Thursday, November 19, 2009

Tom Friedman on being a clean-energy hawk

Tom Friedman frequently writes about clean energy. Here he argues that
the best way to launch E.T. [energy technology] is to set a fixed, long-term price on carbon — combine it with the Obama team’s impressive stimulus for green-tech — and then let the free market and innovation do the rest.
Most of the column is about why it's in our financial and political interests to invest in clean energy.
What happens [otherwise] is that the price of oil goes through the roof … The petro-dictators in Iran, Venezuela and Russia … get richer.
I tend to agree with Friedman. But making his case an economic one requires that he justify interfering with the markets. If it's so obvious that developing clean energy is a financial win, why isn't the free market already doing it? Are the people who want to make money so dumb that they don't see what he sees?

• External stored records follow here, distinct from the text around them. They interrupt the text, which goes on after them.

-- ==== Sys2Proof/Decode.lean ====
section
/-! DEFINITION. Decode: the SC word, the engine word, the CP slot and the bundle, read by the formats and opcode maps of spec 11, total on every word, rejecting by name; and after it the encoders, written from the same maps. -/

namespace Sys2Proof

/-- Why a word is no instruction (11 R174, 27 R362). -/
inductive Reject where
  /-- a reserved SC major opcode -/
  | reservedMajor (op : Nat)
  /-- a reserved ALU fn8 -/
  | reservedFn8 (fn : Nat)
  /-- a reserved sub6 of the system group -/
  | reservedSub6 (sub : Nat)
  /-- a reserved deque operation -/
  | reservedDeque (fn : Nat)
  /-- an unassigned CSR number -/
  | unassignedCsr (n : Nat)
  /-- a CP op that the map does not assign, or that may not stand in this slot -/
  | reservedCpOp (op : Nat)
  /-- a reserved engine opcode -/
  | reservedEngineOp (op : Nat)
  /-- a field that must be 0 is not, or a field is outside its range -/
  | badField
  /-- a reserved or not accepted ty -/
  | badType
  /-- an opcode of the other engine -/
  | wrongEngine
deriving DecidableEq, Repr

/-- The instruction if every check holds, else the reason. -/
def accept (ok : Bool) (i : Instr) : Except Reject Instr := if ok then .ok i else .error .badField

/-- The fields of an SC word in the SR format (11 R160); the other formats join b and fn, or a, b and fn. -/
structure ScWord where
  op : Nat
  d : Nat
  a : Nat
  b : Nat
  fn : Nat
deriving DecidableEq, Repr

/-- The fields of a 32-bit word. -/
def ScWord.ofNat (w : Nat) : ScWord :=
  ⟨w / 67108864 % 64, w / 1048576 % 64, w / 16384 % 64, w / 256 % 64, w % 256⟩

/-- The word of its fields. -/
def ScWord.toNat (s : ScWord) : Nat :=
  s.op * 67108864 + s.d * 1048576 + s.a * 16384 + s.b * 256 + s.fn

/-- imm14 of SI and SB. -/
def ScWord.i14 (s : ScWord) : BitVec 14 := BitVec.ofNat 14 (s.b * 256 + s.fn)
/-- imm20 of SJ. -/
def ScWord.i20 (s : ScWord) : BitVec 20 := BitVec.ofNat 20 (s.a * 16384 + s.b * 256 + s.fn)
/-- imm10 of SM. -/
def ScWord.i10 (s : ScWord) : BitVec 10 := BitVec.ofNat 10 (s.b % 4 * 256 + s.fn)
/-- class4 of SM. -/
def ScWord.cls (s : ScWord) : Nat := s.b / 4

/-- The ALU group, major 0x00 (11 R163). -/
def decodeAlu (s : ScWord) : Except Reject Instr :=
  match s.fn with
  | 0x00 => .ok (.add s.d s.a s.b)
  | 0x01 => .ok (.sub s.d s.a s.b)
  | 0x02 => .ok (.mul s.d s.a s.b)
  | 0x03 => .ok (.mulh s.d s.a s.b)
  | 0x04 => .ok (.mulhu s.d s.a s.b)
  | 0x05 => .ok (.div s.d s.a s.b)
  | 0x06 => .ok (.divu s.d s.a s.b)
  | 0x07 => .ok (.rem s.d s.a s.b)
  | 0x08 => .ok (.remu s.d s.a s.b)
  | 0x10 => .ok (.and s.d s.a s.b)
  | 0x11 => .ok (.or s.d s.a s.b)
  | 0x12 => .ok (.xor s.d s.a s.b)
  | 0x18 => .ok (.shl s.d s.a s.b)
  | 0x19 => .ok (.shr s.d s.a s.b)
  | 0x1a => .ok (.sra s.d s.a s.b)
  | 0x20 => .ok (.min s.d s.a s.b)
  | 0x21 => .ok (.max s.d s.a s.b)
  | 0x22 => .ok (.minu s.d s.a s.b)
  | 0x23 => .ok (.maxu s.d s.a s.b)
  | 0x28 => .ok (.slt s.d s.a s.b)
  | 0x29 => .ok (.sltu s.d s.a s.b)
  | 0x30 => accept (s.b == 0) (.clz s.d s.a)
  | 0x31 => accept (s.b == 0) (.popc s.d s.a)
  | f => .error (.reservedFn8 f)

/-- An atomic's fn8: class, NR, W (11 R164). -/
def decodeAtomic (s : ScWord) (mk : Nat → Bool → Bool → Instr) : Except Reject Instr :=
  let nr := s.fn / 8 % 2 == 1
  accept (s.fn % 4 == 0 && (!nr || s.d == 0)) (mk (s.fn / 16) nr (s.fn / 4 % 2 == 1))

/-- An FP32 atomic, whose W must be 0 (11 R164). -/
def decodeFpAtomic (s : ScWord) (mk : Nat → Bool → Instr) : Except Reject Instr :=
  let nr := s.fn / 8 % 2 == 1
  accept (s.fn % 8 == 0 && (!nr || s.d == 0)) (mk (s.fn / 16) nr)

/-- An engine code in imm8[1:0]. -/
def decodeEngCode (n : Nat) (ok : Bool) (mk : Eng → Instr) : Except Reject Instr :=
  match Eng.ofCode n with
  | some e => accept ok (mk e)
  | none => .error .badField

/-- The system group, major 0x3C (11 R165): sub6 in [13:8], imm8 in [7:0]. -/
def decodeSystem (s : ScWord) : Except Reject Instr :=
  match s.b with
  | 0x00 => accept (s.d == 0 && s.fn == 0) (.fmtq s.a)
  | 0x01 => accept (s.d == 0 && s.fn < 16) (.lntw s.a s.fn)
  | 0x02 => accept (s.d == 0 && s.a == 0 && s.fn < 16) (.lngo s.fn)
  | 0x03 => decodeEngCode s.fn true (.waite s.d s.a)
  | 0x04 => decodeEngCode s.fn (s.a == 0) (.engst s.d)
  | 0x05 => accept (s.fn < 8) (.prd s.d s.a (PatchReg.ofCode s.fn))
  | 0x06 => accept (s.fn == 0) (.pclose s.d s.a)
  | 0x07 => accept (s.fn == 0) (.prel s.d s.a)
  | 0x08 => accept (s.fn == 0) (.launch s.d s.a)
  | 0x09 => accept (s.d == 0 && s.a == 0 && s.fn == 0) .trig
  | 0x0A => accept (s.d == 0 && s.a == 0 && s.fn == 0) .waitp
  | 0x0B => accept (s.d == 0 && s.a == 0 && s.fn == 0) .exit
  | 0x0C => accept (s.d == 0 && s.a == 0 && s.fn == 0) .yield
  | 0x0D => accept (s.d == 0 && s.fn < 8) (.bara s.a s.fn)
  | 0x0E => accept (s.a == 0 && s.fn < 8) (.barw s.d s.fn)
  | 0x0F => accept (s.fn == 0) (.route s.d s.a)
  | 0x10 => accept (s.a == 0 && s.fn == 0) (.layerb s.d)
  | 0x11 => accept (s.fn == 0) (.utfcut s.d s.a)
  | 0x12 => accept (s.d == 0 && s.a == 0) (.trap s.fn)
  | 0x13 => accept (s.d == 0 && s.a == 0 && s.fn == 0) .rte
  | 0x14 => accept (s.d == 0 && s.a == 0 && s.fn == 0) .hret
  | 0x15 => accept (s.d == 0 && s.a == 0 && s.fn == 0) .wfe
  | n => .error (.reservedSub6 n)

/-- An SC word by its fields (11 R162). -/
def decodeScWord (s : ScWord) : Except Reject Instr :=
  match s.op with
  | 0x00 => decodeAlu s
  | 0x01 => .ok (.addi s.d s.a s.i14)
  | 0x02 => .ok (.andi s.d s.a s.i14)
  | 0x03 => .ok (.ori s.d s.a s.i14)
  | 0x04 => .ok (.xori s.d s.a s.i14)
  | 0x05 => accept (s.b == 0 && s.fn < 64) (.shli s.d s.a s.fn)
  | 0x06 => accept (s.b == 0 && s.fn < 64) (.shri s.d s.a s.fn)
  | 0x07 => accept (s.b == 0 && s.fn < 64) (.srai s.d s.a s.fn)
  | 0x08 => .ok (.slti s.d s.a s.i14)
  | 0x09 => .ok (.lui s.d s.i20)
  | 0x0A => .ok (.adpc s.d s.i20)
  | 0x0B => .ok (.jal s.d s.i20)
  | 0x0C => .ok (.jalr s.d s.a s.i14)
  | 0x10 => .ok (.beq s.d s.a s.i14)
  | 0x11 => .ok (.bne s.d s.a s.i14)
  | 0x12 => .ok (.blt s.d s.a s.i14)
  | 0x13 => .ok (.bge s.d s.a s.i14)
  | 0x14 => .ok (.bltu s.d s.a s.i14)
  | 0x15 => .ok (.bgeu s.d s.a s.i14)
  | 0x18 => .ok (.ldb s.d s.a s.cls s.i10)
  | 0x19 => .ok (.ldbu s.d s.a s.cls s.i10)
  | 0x1a => .ok (.ldh s.d s.a s.cls s.i10)
  | 0x1b => .ok (.ldhu s.d s.a s.cls s.i10)
  | 0x1c => .ok (.ldw s.d s.a s.cls s.i10)
  | 0x1d => .ok (.ldwu s.d s.a s.cls s.i10)
  | 0x1e => .ok (.ldd s.d s.a s.cls s.i10)
  | 0x20 => .ok (.stb s.d s.a s.cls s.i10)
  | 0x21 => .ok (.sth s.d s.a s.cls s.i10)
  | 0x22 => .ok (.stw s.d s.a s.cls s.i10)
  | 0x23 => .ok (.std s.d s.a s.cls s.i10)
  | 0x28 => decodeAtomic s (.aadd s.d s.a s.b)
  | 0x29 => decodeAtomic s (.aand s.d s.a s.b)
  | 0x2a => decodeAtomic s (.aor s.d s.a s.b)
  | 0x2b => decodeAtomic s (.axor s.d s.a s.b)
  | 0x2c => decodeAtomic s (.aswp s.d s.a s.b)
  | 0x2d => decodeAtomic s (.amax s.d s.a s.b)
  | 0x2e => decodeAtomic s (.amin s.d s.a s.b)
  | 0x2f => decodeAtomic s (.amaxu s.d s.a s.b)
  | 0x30 => decodeAtomic s (.aminu s.d s.a s.b)
  | 0x31 => decodeAtomic s (.acas s.d s.a s.b)
  | 0x32 => decodeFpAtomic s (.famax s.d s.a s.b)
  | 0x33 => decodeFpAtomic s (.famin s.d s.a s.b)
  | 0x34 => decodeFpAtomic s (.faadd s.d s.a s.b)
  | 0x36 => accept (s.a < 16) (.fence s.d (Scope.ofCode (s.a / 4 % 4)) (BitVec.ofNat 16 (s.a % 4 * 16384 + s.b * 256 + s.fn)))
  | 0x37 => accept (s.a == 0 && s.b == 0 && s.fn < 4) (.pfence s.d (Scope.ofCode s.fn))
  | 0x38 => if okCsr (s.b * 256 + s.fn) then accept (s.a == 0) (.csrr s.d (s.b * 256 + s.fn)) else .error (.unassignedCsr (s.b * 256 + s.fn))
  | 0x39 => if okCsr (s.b * 256 + s.fn) then accept (s.d == 0) (.csrw s.a (s.b * 256 + s.fn)) else .error (.unassignedCsr (s.b * 256 + s.fn))
  | 0x3A => accept (s.fn < 8) (.pwr s.d s.a s.b (PatchReg.ofCode s.fn))
  | 0x3B => match s.fn % 16 with
    | 0 => .ok (.dqpush s.d s.a s.b (s.fn / 16))
    | 1 => accept (s.b == 0) (.dqtake s.d s.a (s.fn / 16))
    | 2 => accept (s.b == 0) (.dqsteal s.d s.a (s.fn / 16))
    | n => .error (.reservedDeque n)
  | 0x3C => decodeSystem s
  | n => .error (.reservedMajor n)

/-- An SC word (11 R160). -/
def decodeSc (w : Nat) : Except Reject Instr := decodeScWord (ScWord.ofNat w)

/-- The fields of an engine command word (11 R171). -/
structure EngWord where
  tok : Nat
  op : Nat
  md : Nat
deriving DecidableEq, Repr

def EngWord.ofNat (w : Nat) : EngWord := ⟨w / 1024 % 16, w / 16 % 64, w % 16⟩
def EngWord.toNat (e : EngWord) : Nat := e.tok * 1024 + e.op * 16 + e.md

/-- A data command word: its tokens, and a bound on the modifier (11 R172, 15 R261). -/
def decodeCommand (e : EngWord) : Except Reject Instr :=
  let t := Tok.ofCode e.tok
  let b0 := e.md % 2 == 1
  let b1 := e.md / 2 % 2 == 1
  let b2 := e.md / 4 % 2 == 1
  let b3 := e.md / 8 % 2 == 1
  match e.op with
  | 0x01 => accept (e.tok == 0 && e.md == 0) .dup
  | 0x02 => accept (e.tok == 0 && e.md == 0) .drop
  | 0x03 => accept (e.tok == 0 && e.md == 0) .swap
  | 0x04 => accept (e.tok == 0 && e.md == 0) .over
  | 0x05 => accept (e.tok == 0 && e.md == 0) .engAdd
  | 0x06 => accept (e.tok == 0 && e.md == 0) .engSub
  | 0x07 => accept (e.tok == 0 && e.md == 0) .engShl
  | 0x08 => accept (e.tok == 0 && e.md == 0) .engAnd
  | 0x09 => accept (e.tok == 0 && e.md < 8) (.eget e.md)
  | 0x0A => accept (e.tok == 0 && e.md < 8) (.eset e.md)
  | 0x10 => accept (e.tok == 0 && e.md == 0) .jmp
  | 0x11 => accept (e.tok == 0 && e.md == 0) .bz
  | 0x12 => accept (e.tok == 0 && e.md < 2) (.engLoop e.md)
  | 0x13 => accept (e.tok == 0 && e.md < 2) (.lend e.md)
  | 0x14 => accept (e.tok == 0 && e.md == 0) .engEnd
  | 0x20 => accept (e.md < 2) (.tile t b0)
  | 0x21 => accept (e.md < 4) (.drain t b1 b0)
  | 0x22 => accept (e.md < 2) (.accst t b0)
  | 0x23 => accept (e.md < 2) (.gath t b0)
  | 0x24 => .ok (.scat t b3 b2 b1 b0)
  | 0x25 => accept (e.md == 0) (.copy t)
  | 0x26 => accept (e.md == 0) (.fill t)
  | 0x27 => accept (e.md == 0) (.mcast t)
  | 0x28 => accept (e.md < 8 && e.md != 0) (.kvcp t b2 b1 b0)
  | 0x29 => accept (e.md < 2) (.send t b0)
  | 0x2A => accept (e.md == 0) (.pref t)
  | 0x2B => accept (e.md == 0) (.evict t)
  | 0x2C => decodeEngCode e.md true (.waitn t)
  | n => .error (.reservedEngineOp n)

/-- An engine word, as either engine reads it (11 R171). -/
def decodeEng (w : Nat) : Except Reject Instr :=
  if w / 32768 % 2 = 1 then .ok (.lit (BitVec.ofNat 15 (w % 32768)))
  else if w / 16384 % 2 = 1 then .ok (.ext (BitVec.ofNat 14 (w % 16384)))
  else decodeCommand (EngWord.ofNat w)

Why do we need a carbon tax at all?

Perhaps one could argue that profitability is too far in the future, that only those with very deep pockets can afford to invest in clean energy now, and that if we don't the Chinese will—and will leave us in the dust when the time for clean energy arrives. But he hasn't made that point. Or perhaps he can argue that the free market is too short-sighted to see as far ahead as is necessary to invest in clean energy—and that the necessary development will take so long that when we need it we will not have the time to develop it. But he hasn't made that case either.

Appealing to the power of the free market to develop the technology if only it is subsidized by government tax policy somehow doesn't seem like a completely cogent argument.